[[ Exercise materials open ]]
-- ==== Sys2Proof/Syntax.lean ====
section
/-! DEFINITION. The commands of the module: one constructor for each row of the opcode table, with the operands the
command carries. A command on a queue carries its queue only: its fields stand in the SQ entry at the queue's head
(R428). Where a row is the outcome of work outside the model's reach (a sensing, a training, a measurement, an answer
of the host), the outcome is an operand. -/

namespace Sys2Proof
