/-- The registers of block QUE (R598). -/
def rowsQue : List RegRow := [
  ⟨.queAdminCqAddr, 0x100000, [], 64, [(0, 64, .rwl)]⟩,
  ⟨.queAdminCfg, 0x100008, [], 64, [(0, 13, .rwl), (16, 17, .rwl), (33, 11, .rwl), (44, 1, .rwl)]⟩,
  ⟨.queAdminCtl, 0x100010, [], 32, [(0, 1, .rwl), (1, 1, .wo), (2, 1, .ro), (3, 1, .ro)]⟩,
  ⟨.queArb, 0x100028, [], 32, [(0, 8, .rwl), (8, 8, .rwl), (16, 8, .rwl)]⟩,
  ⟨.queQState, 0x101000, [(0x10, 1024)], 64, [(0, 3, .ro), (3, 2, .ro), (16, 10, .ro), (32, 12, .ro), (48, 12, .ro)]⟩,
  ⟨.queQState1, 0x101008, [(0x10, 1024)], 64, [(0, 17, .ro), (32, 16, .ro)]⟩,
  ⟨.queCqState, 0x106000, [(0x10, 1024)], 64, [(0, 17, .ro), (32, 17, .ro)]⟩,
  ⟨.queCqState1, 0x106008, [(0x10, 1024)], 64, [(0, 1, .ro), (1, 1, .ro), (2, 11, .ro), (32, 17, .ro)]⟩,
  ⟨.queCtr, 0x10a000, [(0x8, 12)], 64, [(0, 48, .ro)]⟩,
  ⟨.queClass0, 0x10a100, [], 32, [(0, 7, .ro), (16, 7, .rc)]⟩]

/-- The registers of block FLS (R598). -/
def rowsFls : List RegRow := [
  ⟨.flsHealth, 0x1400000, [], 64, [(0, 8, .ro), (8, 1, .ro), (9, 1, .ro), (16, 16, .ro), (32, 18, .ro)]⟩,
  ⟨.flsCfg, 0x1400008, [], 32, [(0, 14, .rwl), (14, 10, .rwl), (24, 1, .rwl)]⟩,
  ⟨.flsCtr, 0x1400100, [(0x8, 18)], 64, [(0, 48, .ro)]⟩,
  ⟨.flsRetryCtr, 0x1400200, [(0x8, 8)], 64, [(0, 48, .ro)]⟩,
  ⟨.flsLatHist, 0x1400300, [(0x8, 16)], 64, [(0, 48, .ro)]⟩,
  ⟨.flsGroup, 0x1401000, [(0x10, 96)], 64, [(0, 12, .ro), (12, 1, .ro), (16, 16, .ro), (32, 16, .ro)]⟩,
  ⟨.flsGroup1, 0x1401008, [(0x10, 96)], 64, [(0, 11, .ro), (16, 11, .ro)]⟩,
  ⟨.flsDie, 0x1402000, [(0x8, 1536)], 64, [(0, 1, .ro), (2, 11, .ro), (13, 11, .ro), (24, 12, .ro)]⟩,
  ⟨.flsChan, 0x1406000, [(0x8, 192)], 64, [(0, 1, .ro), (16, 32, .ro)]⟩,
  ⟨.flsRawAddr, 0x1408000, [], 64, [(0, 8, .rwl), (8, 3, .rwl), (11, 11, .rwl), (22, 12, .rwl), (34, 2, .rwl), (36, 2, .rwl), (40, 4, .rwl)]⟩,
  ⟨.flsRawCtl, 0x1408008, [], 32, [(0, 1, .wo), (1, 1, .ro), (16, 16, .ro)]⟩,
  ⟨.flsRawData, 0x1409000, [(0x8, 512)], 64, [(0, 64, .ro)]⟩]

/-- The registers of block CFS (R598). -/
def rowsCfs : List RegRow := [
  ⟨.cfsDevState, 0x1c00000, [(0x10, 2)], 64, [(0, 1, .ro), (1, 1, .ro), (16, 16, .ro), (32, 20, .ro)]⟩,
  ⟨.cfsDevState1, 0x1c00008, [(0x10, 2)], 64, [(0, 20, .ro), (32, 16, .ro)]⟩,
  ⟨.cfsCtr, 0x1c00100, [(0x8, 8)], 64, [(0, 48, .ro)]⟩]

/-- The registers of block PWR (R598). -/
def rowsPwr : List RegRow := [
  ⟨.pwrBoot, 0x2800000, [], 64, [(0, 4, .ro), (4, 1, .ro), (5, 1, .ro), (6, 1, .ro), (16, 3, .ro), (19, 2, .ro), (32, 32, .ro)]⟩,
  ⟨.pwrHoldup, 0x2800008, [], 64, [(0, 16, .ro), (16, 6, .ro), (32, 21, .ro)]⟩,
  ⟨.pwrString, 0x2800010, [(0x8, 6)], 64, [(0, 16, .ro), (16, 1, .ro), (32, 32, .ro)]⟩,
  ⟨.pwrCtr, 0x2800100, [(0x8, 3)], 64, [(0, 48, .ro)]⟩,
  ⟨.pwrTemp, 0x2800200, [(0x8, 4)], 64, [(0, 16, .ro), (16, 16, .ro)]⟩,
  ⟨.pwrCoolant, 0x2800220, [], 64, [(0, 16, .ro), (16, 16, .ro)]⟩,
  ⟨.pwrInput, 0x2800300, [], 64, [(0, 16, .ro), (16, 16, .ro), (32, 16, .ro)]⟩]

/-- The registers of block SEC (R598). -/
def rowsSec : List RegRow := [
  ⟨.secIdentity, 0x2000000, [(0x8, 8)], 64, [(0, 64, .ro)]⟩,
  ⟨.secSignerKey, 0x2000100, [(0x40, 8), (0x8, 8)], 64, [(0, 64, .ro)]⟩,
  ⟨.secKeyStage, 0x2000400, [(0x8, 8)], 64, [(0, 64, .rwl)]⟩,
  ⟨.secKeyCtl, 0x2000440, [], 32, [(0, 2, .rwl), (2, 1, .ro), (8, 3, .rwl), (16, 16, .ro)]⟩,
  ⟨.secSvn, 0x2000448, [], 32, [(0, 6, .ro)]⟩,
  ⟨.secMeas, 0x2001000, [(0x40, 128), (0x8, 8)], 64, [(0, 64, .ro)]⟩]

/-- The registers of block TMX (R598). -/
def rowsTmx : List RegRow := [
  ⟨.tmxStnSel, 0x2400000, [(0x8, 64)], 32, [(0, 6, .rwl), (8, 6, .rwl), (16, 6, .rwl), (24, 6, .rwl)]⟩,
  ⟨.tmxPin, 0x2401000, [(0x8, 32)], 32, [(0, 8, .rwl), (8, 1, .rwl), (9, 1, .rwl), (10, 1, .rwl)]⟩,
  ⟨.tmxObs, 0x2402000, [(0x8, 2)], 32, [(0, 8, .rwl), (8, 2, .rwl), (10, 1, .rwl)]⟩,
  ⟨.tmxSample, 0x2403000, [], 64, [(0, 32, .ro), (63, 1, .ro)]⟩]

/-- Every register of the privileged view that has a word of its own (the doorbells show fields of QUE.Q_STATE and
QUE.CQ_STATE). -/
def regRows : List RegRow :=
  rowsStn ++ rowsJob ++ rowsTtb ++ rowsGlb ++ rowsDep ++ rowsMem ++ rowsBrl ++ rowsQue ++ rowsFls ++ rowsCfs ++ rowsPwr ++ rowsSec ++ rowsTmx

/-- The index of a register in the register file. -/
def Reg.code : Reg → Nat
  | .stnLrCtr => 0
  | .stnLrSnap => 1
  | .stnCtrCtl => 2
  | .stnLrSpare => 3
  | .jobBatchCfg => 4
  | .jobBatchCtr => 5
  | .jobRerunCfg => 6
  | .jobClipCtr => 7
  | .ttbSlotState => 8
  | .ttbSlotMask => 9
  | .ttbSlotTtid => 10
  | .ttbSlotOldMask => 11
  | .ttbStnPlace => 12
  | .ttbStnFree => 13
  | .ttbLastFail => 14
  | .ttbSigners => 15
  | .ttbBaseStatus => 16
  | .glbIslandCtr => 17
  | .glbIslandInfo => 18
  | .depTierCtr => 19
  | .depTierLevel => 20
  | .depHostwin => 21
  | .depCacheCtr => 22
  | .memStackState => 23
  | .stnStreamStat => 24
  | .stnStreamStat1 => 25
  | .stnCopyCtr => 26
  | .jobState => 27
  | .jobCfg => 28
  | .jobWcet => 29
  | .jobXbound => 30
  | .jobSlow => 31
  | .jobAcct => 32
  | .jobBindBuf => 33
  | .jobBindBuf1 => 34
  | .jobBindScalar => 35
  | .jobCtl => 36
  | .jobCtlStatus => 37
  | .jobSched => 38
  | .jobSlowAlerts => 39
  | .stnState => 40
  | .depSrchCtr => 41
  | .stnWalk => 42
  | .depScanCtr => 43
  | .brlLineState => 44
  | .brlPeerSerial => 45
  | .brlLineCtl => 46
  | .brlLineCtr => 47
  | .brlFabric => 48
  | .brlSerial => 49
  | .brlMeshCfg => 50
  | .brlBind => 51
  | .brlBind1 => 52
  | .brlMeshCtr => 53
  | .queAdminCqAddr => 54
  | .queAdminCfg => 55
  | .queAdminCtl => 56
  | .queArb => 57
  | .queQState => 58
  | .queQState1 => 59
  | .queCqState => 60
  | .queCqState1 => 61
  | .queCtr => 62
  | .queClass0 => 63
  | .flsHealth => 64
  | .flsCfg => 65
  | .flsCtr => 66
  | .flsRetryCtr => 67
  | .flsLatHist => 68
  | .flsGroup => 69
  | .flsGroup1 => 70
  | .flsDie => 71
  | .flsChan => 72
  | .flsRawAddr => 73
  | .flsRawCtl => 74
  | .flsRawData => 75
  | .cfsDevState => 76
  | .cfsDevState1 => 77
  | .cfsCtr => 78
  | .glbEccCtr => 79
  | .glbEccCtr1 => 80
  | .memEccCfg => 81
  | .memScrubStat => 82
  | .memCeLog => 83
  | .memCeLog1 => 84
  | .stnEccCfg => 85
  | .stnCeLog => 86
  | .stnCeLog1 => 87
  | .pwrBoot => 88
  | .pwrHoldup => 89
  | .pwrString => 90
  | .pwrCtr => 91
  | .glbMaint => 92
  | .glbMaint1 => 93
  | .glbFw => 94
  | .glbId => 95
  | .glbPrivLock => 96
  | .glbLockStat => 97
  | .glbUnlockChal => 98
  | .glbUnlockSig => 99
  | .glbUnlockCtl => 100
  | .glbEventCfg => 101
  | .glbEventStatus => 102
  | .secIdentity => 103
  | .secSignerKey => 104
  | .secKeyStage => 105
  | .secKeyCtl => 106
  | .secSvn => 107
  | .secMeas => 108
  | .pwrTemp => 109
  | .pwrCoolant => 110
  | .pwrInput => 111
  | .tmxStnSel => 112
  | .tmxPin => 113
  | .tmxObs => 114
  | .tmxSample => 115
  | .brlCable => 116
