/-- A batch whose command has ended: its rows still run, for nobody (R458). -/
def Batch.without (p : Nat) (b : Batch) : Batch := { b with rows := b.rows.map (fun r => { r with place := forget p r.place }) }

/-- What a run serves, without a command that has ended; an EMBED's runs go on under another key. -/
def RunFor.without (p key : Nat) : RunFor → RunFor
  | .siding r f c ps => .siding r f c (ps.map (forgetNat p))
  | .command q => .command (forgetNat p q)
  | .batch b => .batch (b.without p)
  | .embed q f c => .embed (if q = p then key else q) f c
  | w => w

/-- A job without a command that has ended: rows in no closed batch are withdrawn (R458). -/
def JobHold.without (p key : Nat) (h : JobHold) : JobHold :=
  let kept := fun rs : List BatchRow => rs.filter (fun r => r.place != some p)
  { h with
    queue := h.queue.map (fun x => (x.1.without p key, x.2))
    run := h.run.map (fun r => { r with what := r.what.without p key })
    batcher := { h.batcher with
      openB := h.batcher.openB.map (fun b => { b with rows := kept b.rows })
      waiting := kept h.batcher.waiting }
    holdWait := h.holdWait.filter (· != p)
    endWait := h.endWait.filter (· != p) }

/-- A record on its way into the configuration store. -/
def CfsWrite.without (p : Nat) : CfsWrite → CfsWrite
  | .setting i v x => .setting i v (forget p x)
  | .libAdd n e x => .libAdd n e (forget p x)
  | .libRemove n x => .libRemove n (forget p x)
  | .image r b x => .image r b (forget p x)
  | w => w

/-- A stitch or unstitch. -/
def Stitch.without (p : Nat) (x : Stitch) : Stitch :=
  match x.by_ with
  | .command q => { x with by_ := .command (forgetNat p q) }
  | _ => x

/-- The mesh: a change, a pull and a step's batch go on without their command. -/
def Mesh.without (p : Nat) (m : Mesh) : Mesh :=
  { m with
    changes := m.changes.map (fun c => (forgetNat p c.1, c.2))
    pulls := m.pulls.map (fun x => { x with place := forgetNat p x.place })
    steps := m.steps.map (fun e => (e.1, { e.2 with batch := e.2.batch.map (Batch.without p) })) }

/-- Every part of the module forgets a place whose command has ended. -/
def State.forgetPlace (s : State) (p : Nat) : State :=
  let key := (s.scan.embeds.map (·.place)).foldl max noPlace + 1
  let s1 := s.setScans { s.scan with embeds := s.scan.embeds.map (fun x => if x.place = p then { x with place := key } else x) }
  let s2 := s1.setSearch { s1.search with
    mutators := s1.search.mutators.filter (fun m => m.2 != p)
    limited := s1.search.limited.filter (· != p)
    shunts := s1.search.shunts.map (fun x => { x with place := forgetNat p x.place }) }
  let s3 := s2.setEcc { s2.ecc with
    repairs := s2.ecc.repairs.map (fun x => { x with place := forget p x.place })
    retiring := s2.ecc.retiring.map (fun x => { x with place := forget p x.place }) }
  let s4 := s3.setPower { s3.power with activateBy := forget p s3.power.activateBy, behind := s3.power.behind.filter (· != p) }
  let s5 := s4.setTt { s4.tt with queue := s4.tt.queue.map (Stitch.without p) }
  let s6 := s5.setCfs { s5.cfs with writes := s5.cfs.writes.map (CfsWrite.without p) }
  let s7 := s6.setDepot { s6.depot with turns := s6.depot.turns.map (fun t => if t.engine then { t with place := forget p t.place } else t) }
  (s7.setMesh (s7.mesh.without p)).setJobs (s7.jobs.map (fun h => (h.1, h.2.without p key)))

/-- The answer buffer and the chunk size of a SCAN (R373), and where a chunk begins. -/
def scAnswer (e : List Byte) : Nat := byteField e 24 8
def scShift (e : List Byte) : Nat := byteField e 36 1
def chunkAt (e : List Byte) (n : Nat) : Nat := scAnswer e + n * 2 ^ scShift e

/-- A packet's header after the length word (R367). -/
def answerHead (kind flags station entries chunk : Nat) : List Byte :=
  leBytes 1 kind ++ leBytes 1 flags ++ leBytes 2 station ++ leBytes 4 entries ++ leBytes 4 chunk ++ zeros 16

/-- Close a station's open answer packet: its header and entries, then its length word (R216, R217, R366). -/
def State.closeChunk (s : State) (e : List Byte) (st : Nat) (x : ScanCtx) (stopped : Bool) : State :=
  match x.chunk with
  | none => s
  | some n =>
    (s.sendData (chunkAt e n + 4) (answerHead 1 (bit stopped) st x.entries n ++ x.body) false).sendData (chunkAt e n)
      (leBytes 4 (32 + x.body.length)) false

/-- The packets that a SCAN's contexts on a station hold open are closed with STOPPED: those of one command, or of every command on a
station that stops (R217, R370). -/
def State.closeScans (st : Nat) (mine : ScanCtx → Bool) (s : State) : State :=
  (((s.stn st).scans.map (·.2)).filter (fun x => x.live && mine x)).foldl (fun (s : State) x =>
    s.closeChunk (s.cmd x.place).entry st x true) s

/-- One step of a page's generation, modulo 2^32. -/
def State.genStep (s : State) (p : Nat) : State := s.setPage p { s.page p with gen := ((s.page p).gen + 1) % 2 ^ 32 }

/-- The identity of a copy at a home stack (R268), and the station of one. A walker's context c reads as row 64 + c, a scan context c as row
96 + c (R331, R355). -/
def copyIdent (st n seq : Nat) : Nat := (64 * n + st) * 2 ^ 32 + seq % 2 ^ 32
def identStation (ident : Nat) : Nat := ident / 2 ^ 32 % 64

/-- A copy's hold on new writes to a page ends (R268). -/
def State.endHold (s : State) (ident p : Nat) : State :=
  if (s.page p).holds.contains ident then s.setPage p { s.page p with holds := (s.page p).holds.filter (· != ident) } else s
[[ Exercise materials closed ]]
#### Exercise:
Would you filter the entries above and keep each line that has the word "then"?

#### Task output:
  | .embed q f c => .embed (if q = p then key else q) f c
  let s1 := s.setScans { s.scan with embeds := s.scan.embeds.map (fun x => if x.place = p then { x with place := key } else x) }
  let s7 := s6.setDepot { s6.depot with turns := s6.depot.turns.map (fun t => if t.engine then { t with place := forget p t.place } else t) }
/-- Close a station's open answer packet: its header and entries, then its length word (R216, R217, R366). -/
  if (s.page p).holds.contains ident then s.setPage p { s.page p with holds := (s.page p).holds.filter (· != ident) } else s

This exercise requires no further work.